The stories in her new book, On Living, are those her patients told her they wished they could write and share with the wider world. Egan began showing up with pad and pen to act as both a sounding board and recorder. 

"I  had as a goal to tell those stories honestly and with a lot of love," Egan said on GLT's Sound Ideas.

"A second goal was that people who read this book would, in learning about other people's lives, see how they made meaning of the really hard things in their lives, and that they could do it too." 

Egan said if there is one thing she's learned from her patients it is: don't wait, do it now. Don't wait to reconcile in a relationship, take that trip, make the job change,write the book or earn the degree you've always wanted.

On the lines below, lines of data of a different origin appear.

/-- Every command but those of the pins and SENSOR_READING is one change of the running package. -/
theorem exec_onChip (c : Instr) (s : State) (hp : pinRow c = false) (hr : ∀ r, c ≠ .sensorReading r) :
    ∃ g, exec c s = onChip g s := by
  cases c
  case sensorReading r => exact absurd rfl (hr r)
  case pgInHigh => cases hp
  case railUp => cases hp
  case powerDown => cases hp
  case pkgResetNAssert => cases hp
  case resetRelease => cases hp
  case perstN => cases hp
  case tapInstruction => cases hp
  case load who b store => exact execLoad_shape who b store s
  case start who b store => exact execStart_shape who b store s
  case pause who b => exact execPause_shape who b s
  case resume who b => exact execResume_shape who b s
  case checkpoint who b => exact execCheckpoint_shape who b s
  case stop who b => exact execStop_shape who b s
  case batchWindow who b => exact execBatchWindow_shape who b s
  case bootBundleSubmit => exact execBootBundleSubmit_shape s
  case stepBoundary slot => exact execStepBoundary_shape slot s
  case g3Compat who v => exact execG3Compat_shape who v s
  case jadeMode who v => exact execJadeMode_shape who v s
  case nodeNumber who v => exact execNodeNumber_shape who v s
  case portEnable who p v => exact execPortEnable_shape who p v s
  case arrayState who c a v => exact execArrayState_shape who c a v s
  case coreState who c v => exact execCoreState_shape who c v s
  case solverState who k v => exact execSolverState_shape who k v s
  case engineState who e v => exact execEngineState_shape who e v s
  case channelState who n v => exact execChannelState_shape who n v s
  case recoveryTestDone u pass => exact execRecoveryTestDone_shape u pass s
  case stageSize who v => exact execStageSize_shape who v s
  case stageData who offset bytes => exact execStageData_shape who offset bytes s
  case dumpTrigger who v => exact execDumpTrigger_shape who v s
  case dumpComplete => exact execDumpComplete_shape s
  case sleepRequest who v => exact execSleepRequest_shape who v s
  case bootCommit who v => exact execBootCommit_shape who v s
  case bootCommitTimeout => exact execBootCommitTimeout_shape s
  case partitionEnable who v => exact execPartitionEnable_shape who v s
  case safeClear who v => exact execSafeClear_shape who v s
  case keyEnroll who bytes => exact execKeyEnroll_shape who bytes s
  case keyRevoke who bytes => exact execKeyRevoke_shape who bytes s
  case signingPolicy who v => exact execSigningPolicy_shape who v s
  case rollbackAdvance who v => exact execRollbackAdvance_shape who v s
  case nonce who bytes => exact execNonce_shape who bytes s
  case wdObject who slot field v => exact execWdObject_shape who slot field v s
  case dictionaryWrite who index sub ty offset bytes => exact execDictionaryWrite_shape who index sub ty offset bytes s
  case init t f => exact execInit_shape t f s
  case confirm t f => exact execConfirm_shape t f s
  case close t f => exact execClose_shape t f s
  case handshakeTimeout sid => exact execHandshakeTimeout_shape sid s
  case sessionTimeout sid => exact execSessionTimeout_shape sid s
  case dapRead t f => exact execDapRead_shape t f s
  case dapWrite t f => exact execDapWrite_shape t f s
  case writeMulti t f => exact execWriteMulti_shape t f s
  case subscribe t f => exact execSubscribe_shape t f s
  case unsubscribe t f => exact execUnsubscribe_shape t f s
  case eventAck t f => exact execEventAck_shape t f s
  case event sid subId => exact execEvent_shape sid subId s
  case eventResend sid subId => exact execEventResend_shape sid subId s
  case dapForward t f => exact execDapForward_shape t f s
  case h2pPoll slot => exact execH2pPoll_shape slot s
  case msixRaise => exact execMsixRaise_shape s
  case wload c a tag x => exact execWload_shape c a tag x s
  case stream c a tag x => exact execStream_shape c a tag x s
  case drain c a tag x => exact execDrain_shape c a tag x s
  case wloadComplete c a parity line => exact execWloadComplete_shape c a parity line s
  case streamComplete c a parity line => exact execStreamComplete_shape c a parity line s
  case drainComplete c a parity line => exact execDrainComplete_shape c a parity line s
  case selftestDue c a => exact execSelftestDue_shape c a s
  case selftestPass c a parity => exact execSelftestPass_shape c a parity s
  case selftestPassEnd c a signature => exact execSelftestPassEnd_shape c a signature s
  case arrayDrainBound c a => exact execArrayDrainBound_shape c a s
  case arrayDrainEnd c a => exact execArrayDrainEnd_shape c a s
  case vld c tag x => exact execVld_shape c tag x s
  case vst c tag x => exact execVst_shape c tag x s
  case mov c tag x => exact execMov_shape c tag x s
  case bcast c tag x => exact execBcast_shape c tag x s
  case add c tag x => exact execAdd_shape c tag x s
  case sub c tag x => exact execSub_shape c tag x s
  case mul c tag x => exact execMul_shape c tag x s
  case fma c tag x => exact execFma_shape c tag x s
  case min c tag x => exact execMin_shape c tag x s
  case max c tag x => exact execMax_shape c tag x s
  case abs c tag x => exact execAbs_shape c tag x s
  case neg c tag x => exact execNeg_shape c tag x s
  case and c tag x => exact execAnd_shape c tag x s
  case or c tag x => exact execOr_shape c tag x s
  case xor c tag x => exact execXor_shape c tag x s
  case shl c tag x => exact execShl_shape c tag x s
  case shr c tag x => exact execShr_shape c tag x s
  case rcp c tag x => exact execRcp_shape c tag x s
  case rsqrt c tag x => exact execRsqrt_shape c tag x s
  case sqrt c tag x => exact execSqrt_shape c tag x s
  case exp2 c tag x => exact execExp2_shape c tag x s
  case log2 c tag x => exact execLog2_shape c tag x s
  case tanh c tag x => exact execTanh_shape c tag x s
  case sigmoid c tag x => exact execSigmoid_shape c tag x s
  case silu c tag x => exact execSilu_shape c tag x s
  case gelu c tag x => exact execGelu_shape c tag x s
  case cmp c tag x => exact execCmp_shape c tag x s
  case sel c tag x => exact execSel_shape c tag x s
  case cmpp c tag x => exact execCmpp_shape c tag x s
  case pfirst c tag x => exact execPfirst_shape c tag x s
  case plogic c tag x => exact execPlogic_shape c tag x s
  case cvt c tag x => exact execCvt_shape c tag x s
  case cvtb c tag x => exact execCvtb_shape c tag x s
  case dcvb c tag x => exact execDcvb_shape c tag x s
  case red c tag x => exact execRed_shape c tag x s
  case xpose c tag x => exact execXpose_shape c tag x s
  case tperm c tag x => exact execTperm_shape c tag x s
  case cmpr c tag x => exact execCmpr_shape c tag x s
  case expd c tag x => exact execExpd_shape c tag x s
  case rand c tag x => exact execRand_shape c tag x s
  case veComplete c parity line => exact execVeComplete_shape c parity line s
  case veDrainBound c => exact execVeDrainBound_shape c s
  case solve c tag x => exact execSolve_shape c tag x s
  case copy c tag x => exact execCopy_shape c tag x s
  case prefetch c tag x => exact execPrefetch_shape c tag x s
  case rload c tag x => exact execRload_shape c tag x s
  case rstore c tag x => exact execRstore_shape c tag x s
  case ratomic c tag x => exact execRatomic_shape c tag x s
  case coll c tag x => exact execColl_shape c tag x s
  case cverify c tag x => exact execCverify_shape c tag x s
  case channelAcquire n => exact execChannelAcquire_shape n s
  case cverifyComplete n line => exact execCverifyComplete_shape n line s
  case wait c st tag x => exact execWait_shape c st tag x s
  case signal c st tag x => exact execSignal_shape c st tag x s
  case fence c st tag x => exact execFence_shape c st tag x s
  case fenceComplete c st => exact execFenceComplete_shape c st s
  case watchRegistration w obj target => exact execWatchRegistration_shape w obj target s
  case signalAdd obj amount unit => exact execSignalAdd_shape obj amount unit s
  case wake w => exact execWake_shape w s
  case waitExpiry w => exact execWaitExpiry_shape w s
  case cancel w => exact execCancel_shape w s
  case set obj value => exact execSet_shape obj value s
  case descriptorStart k line => exact execDescriptorStart_shape k line s
  case solverAssemblyDone k window => exact execSolverAssemblyDone_shape k window s
  case solverFactorDone k window => exact execSolverFactorDone_shape k window s
  case solverIteration k window => exact execSolverIteration_shape k window s
  case solverRefactDone k window => exact execSolverRefactDone_shape k window s
  case solverDelivery k pairDiffers window => exact execSolverDelivery_shape k pairDiffers window s
  case deadline k seq pairBehind pairDiffers => exact execDeadline_shape k seq pairBehind pairDiffers s
  case solverDrainBound k => exact execSolverDrainBound_shape k s
  case solverDrainEnd k => exact execSolverDrainEnd_shape k s
  case serviceCopySubmit e slot d => exact execServiceCopySubmit_shape e slot d s
  case ceCopy e q line => exact execCeCopy_shape e q line s
  case convert e q line => exact execConvert_shape e q line s
  case fill e q => exact execFill_shape e q s
  case copyComplete e q => exact execCopyComplete_shape e q s
  case granuleTaken e line => exact execGranuleTaken_shape e line s
  case ceDrainBound e => exact execCeDrainBound_shape e s
  case regionFill slot => exact execRegionFill_shape slot s
  case scrubRead h ecc => exact execScrubRead_shape h ecc s
  case sramScrub d found => exact execSramScrub_shape d found s
  case bypassEnter k => exact execBypassEnter_shape k s
  case bypassLeave k => exact execBypassLeave_shape k s
  case remoteLineExpiry k line => exact execRemoteLineExpiry_shape k line s
  case peerDetect p => exact execPeerDetect_shape p s
  case laneTrainingDone p lanes peerGletor3 peerLanes => exact execLaneTrainingDone_shape p lanes peerGletor3 peerLanes s
  case trainingTimeout p => exact execTrainingTimeout_shape p s
  case ident p h x => exact execIdent_shape p h x s
  case nak p h expected => exact execNak_shape p h expected s
  case audit p h entries => exact execAudit_shape p h entries s
  case auditFail p h entry => exact execAuditFail_shape p h entry s
  case resync p h next free => exact execResync_shape p h next free s
  case power p h v => exact execPower_shape p h v s
  case dataFlit p f => exact execDataFlit_shape p f s
  case idleFlit p f => exact execIdleFlit_shape p f s
  case flitSlot p => exact execFlitSlot_shape p s
  case ackTimer p => exact execAckTimer_shape p s
  case auditDue p => exact execAuditDue_shape p s
  case retrain p cause => exact execRetrain_shape p cause s
  case retrainTimeout p => exact execRetrainTimeout_shape p s
  case portDrainTimeout p => exact execPortDrainTimeout_shape p s
  case lsdbUpdate p rec cert => exact execLsdbUpdate_shape p rec cert s
  case routingRewrite => exact execRoutingRewrite_shape s
  case quorumSettle slot epochs => exact execQuorumSettle_shape slot epochs s
  case refclkLoss r input => exact execRefclkLoss_shape r input s
  case hostLinkTraining rate64 width => exact execHostLinkTraining_shape rate64 width s
  case read at_ m ecc => exact execRead_shape at_ m ecc s
  case write at_ m ecc => exact execWrite_shape at_ m ecc s
  case atomic at_ m ecc => exact execAtomic_shape at_ m ecc s
  case remoteSignal at_ m => exact execRemoteSignal_shape at_ m s
  case response at_ m => exact execResponse_shape at_ m s
  case retry at_ m => exact execRetry_shape at_ m s
  case rate at_ m => exact execRate_shape at_ m s
  case batch at_ dest src msgs => exact execBatch_shape at_ dest src msgs s
  case bulkWrite at_ m => exact execBulkWrite_shape at_ m s
  case bulkRead at_ m ecc => exact execBulkRead_shape at_ m ecc s
  case requestTimeout unit dest flow seq => exact execRequestTimeout_shape unit dest flow seq s
  case sequenceEntryExpiry r unit => exact execSequenceEntryExpiry_shape r unit s
  case coalesceWindow r line => exact execCoalesceWindow_shape r line s
  case hotWindow r => exact execHotWindow_shape r s
  case rateInterval dest line => exact execRateInterval_shape dest line s
  case rateHold dest line => exact execRateHold_shape dest line s
  case eaveWindow r dest => exact execEaveWindow_shape r dest s
  case collectiveStart at_ m => exact execCollectiveStart_shape at_ m s
  case go at_ m => exact execGo_shape at_ m s
  case lease at_ m => exact execLease_shape at_ m s
  case leaseReply at_ m => exact execLeaseReply_shape at_ m s
  case release at_ m => exact execRelease_shape at_ m s
  case grant at_ m => exact execGrant_shape at_ m s
  case data at_ m => exact execData_shape at_ m s
  case result at_ m => exact execResult_shape at_ m s
  case abort at_ m => exact execAbort_shape at_ m s
  case leaseIdle r jobId comm seq => exact execLeaseIdle_shape r jobId comm seq s
  case attach child resume jobId => exact execAttach_shape child resume jobId s
  case detach child jobId => exact execDetach_shape child jobId s
  case suspect reporter node jobId => exact execSuspect_shape reporter node jobId s
  case waiting parent jobId => exact execWaiting_shape parent jobId s
  case chunkArrival jobId k bytes => exact execChunkArrival_shape jobId k bytes s
  case gapTimeout jobId => exact execGapTimeout_shape jobId s
  case probe jobId anchor => exact execProbe_shape jobId anchor s
  case probeTimeout jobId node => exact execProbeTimeout_shape jobId node s
  case startTimeout jobId => exact execStartTimeout_shape jobId s
  case ready jobId node status => exact execReady_shape jobId node status s
  case run jobId => exact execRun_shape jobId s
  case shardLoadStart slot => exact execShardLoadStart_shape slot s
  case shardReadDone slot shard bytes digest => exact execShardReadDone_shape slot shard bytes digest s
  case checkpointBoundary slot part => exact execCheckpointBoundary_shape slot part s
  case checkpointWriteStep slot ok => exact execCheckpointWriteStep_shape slot ok s
  case commitTimeout slot => exact execCommitTimeout_shape slot s
  case trainingTotals slot => exact execTrainingTotals_shape slot s
  case memberTotals slot t => exact execMemberTotals_shape slot t s
  case decisionExpiry slot => exact execDecisionExpiry_shape slot s
  case stateVector slot step withheld vec => exact execStateVector_shape slot step withheld vec s
  case evaluation slot => exact execEvaluation_shape slot s
  case forwardTransfer slot => exact execForwardTransfer_shape slot s
  case returnTransfer slot => exact execReturnTransfer_shape slot s
  case inferenceBatchClose slot rows windowExpired => exact execInferenceBatchClose_shape slot rows windowExpired s
  case inputOutOfRange vin => exact execInputOutOfRange_shape vin s
  case stepDecision d averageOver => exact execStepDecision_shape d averageOver s
  case clusterPowerRamp => exact execClusterPowerRamp_shape s
  case bringupTestDone bit failed usable => exact execBringupTestDone_shape bit failed usable s
  case sleepEntryDone => exact execSleepEntryDone_shape s
  case wakeDone cycles => exact execWakeDone_shape cycles s
  case lockstepMismatch pair => exact execLockstepMismatch_shape pair s
  case pairRestartDone pair => exact execPairRestartDone_shape pair s
  case pairHeartbeat missed => exact execPairHeartbeat_shape missed s
  case buristHeartbeat => exact execBuristHeartbeat_shape s
  case buristHeartbeatTimeout => exact execBuristHeartbeatTimeout_shape s
  case watchdogSample slot => exact execWatchdogSample_shape slot s
  case clockMonitor fault reference => exact execClockMonitor_shape fault reference s
  case heartbeatSend => exact execHeartbeatSend_shape s
  case heartbeat at_ m => exact execHeartbeat_shape at_ m s
  case safeNotice at_ m => exact execSafeNotice_shape at_ m s
  case memberSilence slot node => exact execMemberSilence_shape slot node s
  case cpDrainBound c => exact execCpDrainBound_shape c s
  case channelDrainBound n => exact execChannelDrainBound_shape n s
  case hostLinkDown => exact execHostLinkDown_shape s
  case loadPacingWindow slot => exact execLoadPacingWindow_shape slot s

She said she was particularly moved by something a woman who had been married many years said as her husband's body was being carried out of their home by undertakers: life is beautiful, and then you die.

"Most people would say 'it's a beautiful life, but then you die. For her (life and death) were together they were not in conflict. I've come to the realization that these contradictory things are both true. Really awful things can happen in life and you can still have joy. You can have an enormous amount of loss and still have love. Life is both beautiful, and it ends." 

Egan said hospice patients often talk of their regrets. She tells them them they can transform some of those regrets into hope. 

"I don't think anybody can live a full life without having regret," she said. "Sometimes as a culture we hold up regret as a terrible thing. To live a life without regret, it's not reasonable. So this idea you can live with no regrets sets people up to almost paralyze them.

She encourages her patients instead to examine their regrets more deeply.

"Regret can be a way to see what your real hope is. Regret hones hope, and if you can hold regret up to the daylight,you are given this chance to see what are my hopes in this time I still have left in life ... You can redefine that hope and move forward to try to make that hope come true."

Credit Riverhead Books
Kerry Egan's book On Living grew out of her conversations with hospice patients who wished they could write their own stories.

Loss,shame, grief and trauma commonly thread through these stories.

"Those are the experiences that really pull your sense of identity out from under you," Egan said.

"You think you are one person, you think the world works in a certain way, and then you have those experiences that just pull that sense of meaning and identity out from under you, and it's really frightening. That is the definition of a spiritual crisis right there."

Patients usually arrive at a place of meaning on their own, Egan said.

"Sometimes you want a chaplain with you to talk through it, but the patient is the one who does that work," Egan added.

And not every visit involves a deep, heavy story.

"Sometimes there are fun, pleasant visits where you sing songs, tell funny  stories. It's not always really deep, painful stories."

She said having a religious faith often helps patients, but not always. "I have seen people who don't belief in an after-life be at peace, and people who have been faithful all their lives can be in a panic."

She said faith is one resource in facing the end of life, but there are many other tools that offer comfort and meaning.  "There is literature, music, friends family, the work  you did in life," Egan said.